# Dwarf Gourami eating glofish?



## GeminiPrincess (Oct 1, 2010)

I just looked close and realized all 5 of my Glofish are gone. No little bodies, no nothing, except the Dwarf Gourami looks a bit fatter then before. Arn't they a little big to be eaten by him? I'm really confused they were in there this morning, now they are ALL gone!

**EDIT** Found half a pink glofish stuck to the back of the intake under a leaf.


----------



## automatic-hydromatic (Oct 18, 2010)

Dwarf Gouramis are normally a pretty peaceful community fish. Normally they'll only get nippy with other males. I've got 4 in my tank, and they have their little "disagreements" every once in a while, and chase each other away from their corner of the tank. But I've also got a Chinese Algae Eater in the tank, which is considerably smaller than the Dwarf Gouramis at the moment, and they don't even take a second look at the algae eater. So that is kind of odd that they would pick a fight with a glo. Unless the glos died for whatever reason and then the Gourami picked at the already dead body? That wouldn't surprise me...


----------



## GeminiPrincess (Oct 1, 2010)

automatic-hydromatic said:


> Dwarf Gouramis are normally a pretty peaceful community fish. Normally they'll only get nippy with other males. I've got 4 in my tank, and they have their little "disagreements" every once in a while, and chase each other away from their corner of the tank. But I've also got a Chinese Algae Eater in the tank, which is considerably smaller than the Dwarf Gouramis at the moment, and they don't even take a second look at the algae eater. So that is kind of odd that they would pick a fight with a glo. Unless the glos died for whatever reason and then the Gourami picked at the already dead body? That wouldn't surprise me...

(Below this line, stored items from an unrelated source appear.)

/-- Entries 128 to 191 of Q (R169). -/
def sineQ2 : List Nat := [
  2904, 2922, 2940, 2957, 2974, 2992, 3009, 3026, 3043, 3059, 3076, 3093, 3109, 3125, 3141, 3157,
  3173, 3189, 3205, 3221, 3236, 3251, 3267, 3282, 3297, 3311, 3326, 3341, 3355, 3370, 3384, 3398,
  3412, 3426, 3439, 3453, 3466, 3480, 3493, 3506, 3519, 3532, 3544, 3557, 3569, 3581, 3594, 3606,
  3617, 3629, 3641, 3652, 3663, 3675, 3686, 3696, 3707, 3718, 3728, 3739, 3749, 3759, 3769, 3778]

/-- Entries 192 to 255 of Q (R169). -/
def sineQ3 : List Nat := [
  3788, 3798, 3807, 3816, 3825, 3834, 3843, 3851, 3860, 3868, 3876, 3884, 3892, 3900, 3908, 3915,
  3922, 3929, 3936, 3943, 3950, 3957, 3963, 3969, 3975, 3981, 3987, 3993, 3998, 4004, 4009, 4014,
  4019, 4023, 4028, 4033, 4037, 4041, 4045, 4049, 4053, 4056, 4059, 4063, 4066, 4069, 4071, 4074,
  4076, 4079, 4081, 4083, 4085, 4087, 4088, 4089, 4091, 4092, 4093, 4093, 4094, 4095, 4095, 4095]

/-- The table Q of R169. -/
def sineQ (i : Nat) : Nat := (sineQ0 ++ sineQ1 ++ sineQ2 ++ sineQ3).getD i 0

/-- The sine generator of a tile after reset (R173). -/
def sineDefault (_ : Nat) : Sine := ⟨0, 0, 26214, 0, 0, 26214⟩

/-- The 50 ns tick of the elapsed-time counter that an instant follows (R168). -/
def tickOf (instant : Nat) : Nat := instant / ns 50

/-- The latest tick. -/
def State.tickNow (s : State) : Nat := tickOf s.elapsed

/-- A tile's sine generator as it runs at a tick: a phase, the tick it was held at, and the frequency word (R168, R170). -/
def State.sineAt (s : State) (t tick : Nat) : Nat × Nat × Nat :=
  let g := tget sineDefault s.drv.sines t
  if g.tick ≤ tick then (g.phase, g.tick, g.fw) else (g.phase0, g.tick0, g.fw0)

/-- The frequency word in force at a tick. -/
def State.fwAt (s : State) (t tick : Nat) : Nat := (s.sineAt t tick).2.2

/-- A tile's 24-bit sine phase at a tick: it gains FW at every tick, and stands at 0 while FW = 0 (R168). -/
def State.phaseAt (s : State) (t tick : Nat) : Nat :=
  match s.sineAt t tick with
  | (p, k, fw) => if fw = 0 then 0 else (p + fw * (tick - k)) % 2 ^ 24

/-- A tile's sine phase at the latest tick. -/
def State.phase (s : State) (t : Nat) : Nat := s.phaseAt t s.tickNow

/-- The dither of an amplitude at a phase (R169). -/
def dither (phase amp : Nat) : Int :=
  let idx := phase / 2 ^ 14 % 256
  let v (q : Nat) : Int := ((q * amp + 512) / 1024 : Nat)
  match phase / 2 ^ 22 % 4 with
  | 0 => v (sineQ idx)
  | 1 => v (sineQ (255 - idx))
  | 2 => -(v (sineQ idx))
  | _ => -(v (sineQ (255 - idx)))

/-- The DAC input code of an element on a plane at a tick (R158), with the amplitude in force since the element's latest tick
of its own (R127); a generator with FW = 0 adds no dither (R168). A new holder drives the recorded code until its next update
(R181). -/
def State.dacCodeAt (s : State) (pl : Plane) (e tick : Nat) : Nat :=
  if s.drv.clearing then s.clearCode e
  else match (s.lp pl e).dac with
    | some c => c
    | none =>
      let c := s.driveCode pl e
      let x := s.elem e
      let amp := x.ampNow.getD (ampDefault e)
      if elType e = 1 ∧ (x.st = .ramp ∨ x.st = .settle ∨ x.st = .lock) ∧ 0 < amp ∧ s.fwAt (tileOf e) tick ≠ 0 then
        clampN 65535 ((c : Int) + dither (s.phaseAt (tileOf e) tick) amp)
      else c
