-- ==== Sys2Proof/Machine/Loop.lean ====
section
/-!
DEFINITION. The element loops (Element Loops and Trace R113 to R126, R145, R187): windows and what they measure, the metrics
of the three element types, the hysteretic law, the set-point ramp, state changes and faults, and the LOOP commands.
-/

namespace Sys2Proof.Machine

/-! ### Linear units (R118, R142) -/

/-- Largest n below 2^b with p n, for a p that holds up to some bound. -/
def maxBelow (p : Nat → Bool) : Nat → Nat → Nat
  | 0, acc => acc
  | b + 1, acc => maxBelow p b (if p (acc + 2 ^ b) then acc + 2 ^ b else acc)

/-- Is a power of o nW below k/16 dBm, that is o < 10^(6 + k/160)? -/
def belowDbm (o : Nat) (k : Int) : Bool :=
  if 960 + k < 0 then o == 0 else decide (o ^ 160 < 10 ^ (960 + k).toNat)

/-- The linear value in nW of k/16 dBm, an irrational number but at whole tens of dB; its rounding is open (log 21). -/
def linear (k : Int) : Nat :=
  if 960 + k < 0 then (if Config.roundUp k then 1 else 0)
  else
    let e := (960 + k).toNat
    let n := maxBelow (fun n => decide (n ^ 160 ≤ 10 ^ e)) (e / 48 + 2) 0
    if n ^ 160 = 10 ^ e then n else n + if Config.roundUp k then 1 else 0

/-- A power of p nW as line-equivalent dBm in 1/16 dB, nearest, −960 below 1 nW (R142). -/
def dBm16 (p : Nat) : Int :=
  if p = 0 then -960
  else (maxBelow (fun m => m == 0 || decide (10 ^ (2 * m - 1) ≤ p ^ 320)) 12 0 : Int) - 960

/-- Attenuation in 1/16 dB of a VOA at a code, between the stored points, linear (R113); the rounding of a value that is no
whole number is open (log 20), and so is the curve beyond its last point (log 22). -/
def interpolate (code : Nat) (e : Nat) : Nat × Nat → List (Nat × Nat) → Nat
  | (_, _), [] => Config.beyondCurve e code
  | (a0, c0), (a1, c1) :: t =>
    if code ≤ c0 then a0
    else if code ≤ c1 then
      let n := (a1 - a0) * (code - c0)
      a0 + n / (c1 - c0) + if n % (c1 - c0) ≠ 0 ∧ Config.curveUp e code then 1 else 0
    else interpolate code e (a1, c1) t

/-- Attenuation of a VOA at a code, in 1/16 dB. -/
def State.attenuation (s : State) (e code : Nat) : Nat :=
  match (voaCurve s.fuse e).map fun x => (x.1, s.rc e x.2) with
  | [] => 0
  | x :: t => interpolate code e x t

/-- Transmission in units of 2^-16 for an attenuation in 1/16 dB (R118); its rounding is open (log 21). -/
def transmission (a : Nat) : Nat :=
  if a = 0 then 65536
  else
    let n := maxBelow (fun n => decide (n ^ 160 * 10 ^ a ≤ 65536 ^ 160)) 17 0
    if n ^ 160 * 10 ^ a = 65536 ^ 160 then n else n + if Config.roundUp (-(a : Int)) then 1 else 0

/-! ### Windows (R114, R115, R145) -/

/-- The window of a channel: present accumulator less the copy, sums modulo 2^32 and counts modulo 2^16 (R115). -/
def window (a : Acc) (c : Copy) : Copy :=
  ⟨(a.sumP + 2 ^ 32 - c.sumP) % 2 ^ 32, (a.cntP + 2 ^ 16 - c.cntP) % 2 ^ 16,
    (a.sumM + 2 ^ 32 - c.sumM) % 2 ^ 32, (a.cntM + 2 ^ 16 - c.cntM) % 2 ^ 16⟩

/-- Mean of both halves. -/
def Copy.mean (w : Copy) : Nat := (w.sumP + w.sumM) / (w.cntP + w.cntM)

/-- Is a half over-long (R145)? -/
def Copy.long (w : Copy) : Bool := decide (128 < w.cntP) || decide (128 < w.cntM)

/-- How a cell is lit: by no circuit, by one on an input, or by two (R113). -/
inductive Occ
  | none
  | single (side : Nat)
  | shared
  deriving DecidableEq, Repr

/-- The occupancy of a cell in the active map. -/
def State.occOf (s : State) (c : Nat) : Occ :=
  match s.epoch.active.occ c 0, s.epoch.active.occ c 1 with
  | some _, some _ => .shared
  | some _, Option.none => .single 0
  | Option.none, some _ => .single 1
  | Option.none, Option.none => .none

/-- The line that input i of cell c carries (R114). -/
def lineOf (c i : Nat) : Nat :=
  let d := stageBit (c / 256)
  let r := c % 256
  r / 2 ^ d * 2 ^ (d + 1) + i * 2 ^ d + r % 2 ^ d

/-- The upstream value of input i of cell c on a plane, for a reader with the given update period; none while the source's
latest window is older than four periods (R114). -/
def State.upstream (s : State) (pl : Plane) (c i per : Nat) : Option Nat :=
  let x := lineOf c i
  let old (l : Lp) : Bool :=
    match l.uAt with
    | Option.none => true
    | some t => decide (t + 4 * per * 250 * nsUnit < s.elapsed)
  if c / 256 = 0 then
    let l := s.lp pl (ivoaOf x)
    if old l then Option.none else some l.u0
  else
    let up := cellOf x (c / 256 - 1)
    let l := s.lp pl (swOf up)
    if old l then Option.none else some (if sideOf x (c / 256 - 1) = 0 then l.u0 else l.u1)

/-- What the channels of an element hold at its tick: windows of its taps and the upstream values of a shared cell. -/
structure Win where
  w0 : Copy
  w1 : Copy
  u : Option (Nat × Nat)
  long : Bool
  complete : Bool
  deriving DecidableEq, Repr

/-- The window of an element on a plane (R115, R145). -/
def State.win (s : State) (pl : Plane) (e : Nat) : Win :=
  let l := s.lp pl e
  let need := s.rf Reg.LOOP_CFG 7 0
  let w0 := window (s.accOf pl (tapOf e)) l.w0
  if 8704 ≤ e then ⟨w0, w0, Option.none, w0.long, decide (need ≤ w0.cntP + w0.cntM) && decide (0 < w0.cntP + w0.cntM)⟩
  else
    let w1 := window (s.accOf pl (tapOf e + 1)) l.w1
    let full (w : Copy) : Bool :=
      if e % 2 = 0 then decide (need ≤ w.cntP + w.cntM) && decide (0 < w.cntP + w.cntM)
      else decide (need ≤ w.cntP) && decide (need ≤ w.cntM) && decide (0 < w.cntP) && decide (0 < w.cntM)
    let own := full w0 && full w1
    let long := w0.long || w1.long
    if s.occOf (e / 2) = .shared then
      match s.upstream pl (e / 2) 0 (s.updPeriod e), s.upstream pl (e / 2) 1 (s.updPeriod e) with
      | some a, some b => ⟨w0, w1, some (a, b), long, own⟩
      | _, _ => ⟨w0, w1, Option.none, long, false⟩
    else ⟨w0, w1, Option.none, long, own⟩

/-! ### Metrics (R116 to R118) -/

/-- What one complete update measures. -/
inductive Meas
  | dark
  | balanced
  | val (m : Int)
  deriving DecidableEq, Repr

/-- 2^24. -/
def one : Int := 16777216

/-- The SW metric (R116); a cell that carries no circuit has no reference and counts as dark. -/
def swMetric (dark : Int) (occ : Occ) (o0 o1 : Nat) (u : Option (Nat × Nat)) : Meas :=
  let o := o0 + o1
  if belowDbm o dark then .dark
  else match occ with
    | .none => .dark
    | .single r => .val (clampI 0 one (tdiv (one * (if r = 0 then o1 else o0 : Nat)) o))
    | .shared =>
      match u with
      | Option.none => .dark
      | some (u0, u1) =>
        let us := u0 + u1
        let du : Int := (u0 : Int) - u1
        if belowDbm us dark then .dark
        else if |du| * 16 < us then .balanced
        else .val (clampI 0 one (tdiv (one * ((o1 : Int) * us - (u1 : Int) * o)) (du * o)))

/-- The SW target of a cell's state (R116). -/
def swTarget (st : CellState) : Int := if st = .cross then one else 0

/-- The TR measurement (R117): gradient, with the mean of both distances for the trace (R128). -/
inductive TrMeas
  | dark
  | balanced
  | val (g mid : Int)
  deriving DecidableEq, Repr

/-- The TR gradient from both dither halves (R117). -/
def trMetric (dark : Int) (occ : Occ) (w0 w1 : Copy) (u : Option (Nat × Nat)) (target : Int) : TrMeas :=
  match swMetric dark occ (w0.sumP / w0.cntP) (w1.sumP / w1.cntP) u,
        swMetric dark occ (w0.sumM / w0.cntM) (w1.sumM / w1.cntM) u with
  | .val p, .val m => .val (|p - target| - |m - target|) ((|p - target| + |m - target|) / 2)
  | .dark, _ | _, .dark => .dark
  | _, _ => .balanced

/-! ### One update -/

/-- How an update came out for the law: dark, balanced, or with a signed error, distance or gradient against band b. -/
structure Outcome where
  dark : Bool
  bal : Bool
  /-- Table LOOP-7 BAND: 0 in band, 1 above, 2 below. -/
  band : Nat
  /-- What EL_METRIC takes (Table LOOP-13). -/
  metric : Option Int
  /-- METRIC and GRADIENT of a trace (R128). -/
  traceM : Option Int
  traceG : Option Int
  step : Int
  lp : Lp
  deriving DecidableEq, Repr

/-- The SW law with its direction search (R119), on distance d against band b; `law` says whether the state steps. -/
def swLaw (l : Lp) (d b step judge : Nat) (law : Bool) : Int × Lp :=
  if law = false then (0, l)
  else if 0 < l.pend then
    let l := { l with pend := l.pend - 1 }
    (0, if l.pend = 0 ∧ l.dStep < d then { l with down := !l.down } else l)
  else if b < d then (if l.down then -(step : Int) else step, { l with dStep := d, pend := judge })
  else (0, l)

/-- The law of TR elements and VOAs (R119). -/
def lineLaw (err b : Int) (step : Nat) (law : Bool) : Int :=
  if law = false then 0 else if b < err then step else if err < -b then -(step : Int) else 0

/-- Table LOOP-7 BAND of an error. -/
def bandOf (err b : Int) : Nat := if b < err then 1 else if err < -b then 2 else 0

/-- Move a set-point toward a target by at most r (R123). -/
def toward (v target r : Int) : Int := if |target - v| ≤ r then target else if v < target then v + r else v - r

/-- The set-point of an update in RAMP (R123): the metric of the first update that has one, the target where the first is
dark, then moving toward the target. A balanced update gives a SW none and moves none; and for a VOA whose target becomes
TRANSPARENT it moves as toward the number 0x7FFF (DESIGN CHOICE, log 177). -/
def rampPoint (sp : Option Int) (dark bal : Bool) (metric target rate : Int) : Option Int :=
  match sp with
  | Option.none => if dark then some target else if bal then Option.none else some metric
  | some v => if dark then some v else some (toward v target rate)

All the Gourami does is sit at the bottom and do nothing. But the glofish were there this morning and now all are gone except for half a body. I've moved plants, the log completely cleaned out the filter, nothin else. I mean this is really frustrating. I keep losing fish for no reason I can find. I've been testing my water daily and all comes out normal (liquid test kit). Sorry needed to vent that really quick.


----------



## jrman83 (Jul 9, 2010)

Any jumpers? Any other pets in the house?


----------



## Ddrahos02 (Nov 18, 2010)

I know you said you moved plants and such but my grandparents had a missing albino corydoras, found him stuck in a artificial white glow in the dark plant, cant count how many times we scanned the tank for him..


----------



## automatic-hydromatic (Oct 18, 2010)

I had a Bala Shark somehow get under a fake plastic rock once and die... how he got under there is beyond me...

I went to lift the rock up and out of the tank to clean the tank, and up he floated from under it *#3

one of the many reason I don't like to use artificial decor to this day


----------



## Martini2108 (Jul 23, 2010)

You might wanna make sure they did get eaten, like others have said fish can get into odd places. I had a GBR (female) suddenly vanish in one of my tanks didn't find her for 2 or 3 weeks then suddenly my Dojo loach found her for me. Still have no idea where she was just that he pushed her (dead sadly) outa his little hut and I've looked under it before.


----------



## GeminiPrincess (Oct 1, 2010)

No, no jumpers. I have a cat, but he couldn't care less about the aquarium and I have never seen him anywhere close to being able to get on top of the tank. Even if he could, there isn't a way for him to get his little paw in there to scoop anyone out. I will keep looking, I just figured it was the Gourami because of how very fat he got and how he started to be a bit more active instead of just sitting lazily around hiding in the plants. He is also the only fish big enough to eat any of them. It is very disappointing I have always wanted hot pink glofish and got them 50% off on black Friday and now they are all gone


----------